The analysis of CDC data on diabetes, with predictor variables being obesity and inactivity, revealed several key findings. Firstly, when examining the p-value of the data, it was found to be statistically significant, indicating a strong relationship between the predictor variables (obesity and inactivity) and the occurrence of diabetes. This suggests that these factors play a crucial role in the development of diabetes within the population studied. However, it’s important to note that the data exhibited homoscedasticity, which can make predictive modeling inefficient. This suggests that there might be some limitations when trying to accurately predict diabetes using obesity and inactivity as predictor variables.
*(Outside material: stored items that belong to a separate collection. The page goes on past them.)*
/-- A 32-bit near operand of type `ty` in lane `l` (R110, R111). -/
def Warp.read32 (w : Warp) (ty : ElemTy) : Near → Fin 32 → Word
  | .q n, l => w.readQ n.val l
  | .y n, l => (w.readY n.val l).setWidth 32
  | .s n, _ => w.readS n.val
  | .k n, _ => constant ty n

/-- Register `k` places above a near operand's own number, for wide operands (R112). -/
def Warp.readAt (w : Warp) (n : Near) (k : Nat) (l : Fin 32) : Word :=
  match n with
  | .q m => w.readQ (m.val + k) l
  | .s m => w.readS (m.val + k)
  | n => w.read32 .int n l

/-- A 64-bit operand: the even register is the low word (R44). -/
def Warp.read64 (w : Warp) (n : Near) (l : Fin 32) : DWord := w.readAt n 1 l ++ w.readAt n 0 l

/-- A 128-bit operand. -/
def Warp.read128 (w : Warp) (n : Near) (l : Fin 32) : BitVec 128 :=
  w.readAt n 3 l ++ w.readAt n 2 l ++ (w.readAt n 1 l ++ w.readAt n 0 l)

/-- Lane `l`'s guard passes (R6). -/
def Warp.guardPasses (w : Warp) (h : Hdr) (l : Fin 32) : Bool :=
  match h.guard with
  | none => true
  | some (g, neg) => w.readP g.val l != neg

/-- `active` (R6): the issuing lanes whose guard passes. -/
def Warp.active (w : Warp) (h : Hdr) (issuing : LaneSet) : LaneSet :=
  Lanes.ofFn fun l => issuing[l] && w.guardPasses h l

/-! ### Writes -/

/-- The serial number of the open window; 0 where none is open. -/
def Warp.winNow (w : Warp) : Nat := (w.windows.find? fun x => !x.isClosed).elim 0 (·.serial)

/-- Adds the record of a result in flight (R361). -/
def Warp.mark (w : Warp) (dst : MarkDst) (m : LaneSet) (lat : Nat) (old : Lanes Word) : Warp :=
  { w with marks := w.marks ++ [{ dst := dst, lanes := m, due := w.clk + lat, old := old, chk := w.sbchk, win := w.winNow }] }

/-- `q`n := `f` in the lanes of `m`; the result is there `lat` clocks from now. -/
def Warp.setQ (w : Warp) (n : Nat) (m : LaneSet) (f : Fin 32 → Word) (lat : Nat) : Warp :=
  let old := w.regs.qRow n
  let w := w.mark (.q n) m lat old
  { w with regs := { w.regs with q := SMap.put w.regs.q n (Lanes.write old m f) } }

/-- A window keeps the old row of a `v` register that it writes for the first time, and counts it (R318, R320). -/
def Window.shadow (x : Window) (n : Nat) (old : Lanes Word) : Window :=
  { x with
    vOld := if (SMap.get? x.vOld n).isSome then x.vOld else SMap.put x.vOld n old
    vregs := if x.vregs.contains n then x.vregs else x.vregs ++ [n] }

/-- `v`n := `f` in the lanes of `m`. The window's shadow keeps the old row (R320). -/
def Warp.setV (w : Warp) (n : Nat) (m : LaneSet) (f : Fin 32 → Word) (lat : Nat) : Warp :=
  let old := w.vRow n
  let w := w.mark (.v n) m lat old
  { w with
    v := SMap.put w.v n (Lanes.write old m f)
    windows := match w.windows.reverse with
      | [] => []
      | win :: rest => if win.isClosed then w.windows else (win.shadow n old :: rest).reverse }

/-- `p`n := `f` in the lanes of `m`. -/
def Warp.setP (w : Warp) (n : Nat) (m : LaneSet) (f : Fin 32 → Bool) (lat : Nat) : Warp :=
  let old := w.regs.pRow n
  let w := w.mark (.p n) m lat (Lanes.ofFn fun l => predWord old[l])
  { w with regs := { w.regs with p := SMap.put w.regs.p n (Lanes.write old m f) } }

/-- `s`n := `x` for the warp. -/
def Warp.setS (w : Warp) (n : Nat) (x : Word) (lat : Nat) : Warp :=
  let old := w.regs.sReg n
  let w := w.mark (.s n) (Lanes.all true) lat (Lanes.all old)
  { w with regs := { w.regs with s := SMap.put w.regs.s n x } }

/-- The `y` stack with a value shifted in (R18, R31). -/
def yPush (old : List YPos) (val : DWord) (due : Nat) (load : Option Nat) (chk : Bool) : List YPos :=
  { val := val, due := due, load := load, chk := chk } :: old

/-- How many values of a `y` stack can still be read: the four positions, and the four behind the oldest value that has not
arrived (R31). -/
def Warp.yDepth (w : Warp) (ys : List YPos) : Nat :=
  ys.zipIdx.foldl (fun n e => if w.yArrived e.1 then n else max n (e.2 + 5)) 4

/-- The `y` stacks without the values that no read can return any more. -/
def Warp.trimY (w : Warp) : Warp :=
  { w with regs := { w.regs with y := Lanes.ofFn fun l => (w.regs.y[l]).take (w.yDepth w.regs.y[l]) } }

/-- Shifts `f` into `y` in the lanes of `m` (R18), arriving after `lat` clocks, or with load `load`. -/
def Warp.shiftY (w : Warp) (m : LaneSet) (f : Fin 32 → DWord) (lat : Nat) (load : Option Nat := none) : Warp :=
  { w with regs := { w.regs with
      y := Lanes.write w.regs.y m fun l => yPush w.regs.y[l] (f l) (w.clk + lat) load w.sbchk } }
Homoscedasticity implies that the variance of the errors in the model is not consistent across different levels of the predictor variables, which can make predictions less reliable. Additionally, it was observed that the predictor variables, obesity, and inactivity, were highly correlated. This high correlation could lead to multicollinearity issues in predictive models, making it challenging to determine the unique contribution of each variable in explaining diabetes risk. Addressing multicollinearity through techniques like feature selection or dimensionality reduction may be necessary to build a more robust predictive model. In summary, the CDC data analysis revealed a significant relationship between obesity, inactivity, and diabetes, suggesting that these variables are important in understanding diabetes risk. However, the presence of homoscedasticity and high correlation between the predictor variables should be considered when developing predictive models for diabetes, to ensure the model’s efficiency and accuracy.

Monday 09/11

As python was my preferred language for analysis, I used my setup for jupyter notebook and loaded the dataset as a pandas dataframe. I used several functions of the pandas library to understand about the basic characteristics of the data given for example: the length, type of data, and missing data.
Upon looking through the three datasets provided I found that the Obesity dataset has only 363, Inactivity has 1370 and Diabetes has 3142 records.

During the discussion with the professor we had come across the question of what can we do with this dataset. What questions can be answered, and as per our discussion combining these datasets to answer questions about how one factor is related to the other would be what we would like to achieve from these datasets. So, my first step was to combine diabetes and inactivity dataset and this gave me a total of 1370 rows. After doing some visualizations from this data like histograms and Quantile Plot I found that the diabetes data is a little skewed higher from normal distribution and that inactivity data is skewed slightly lower from normal distribution.

To find the relation between datasets the first step would be to find the correlation of the data and this gave me a correlation of 44% which is not a strong correlation. With the scatterplot of this I could see that we could fit a linear model on this data to find some prediction. Based on the R squared we can see that 20% of variation in Diabetes data points is attributed to variation in Inactivity. From the residuals and Heteroscedasticity plots, we can conclude that the linear model is not effective for this dataset.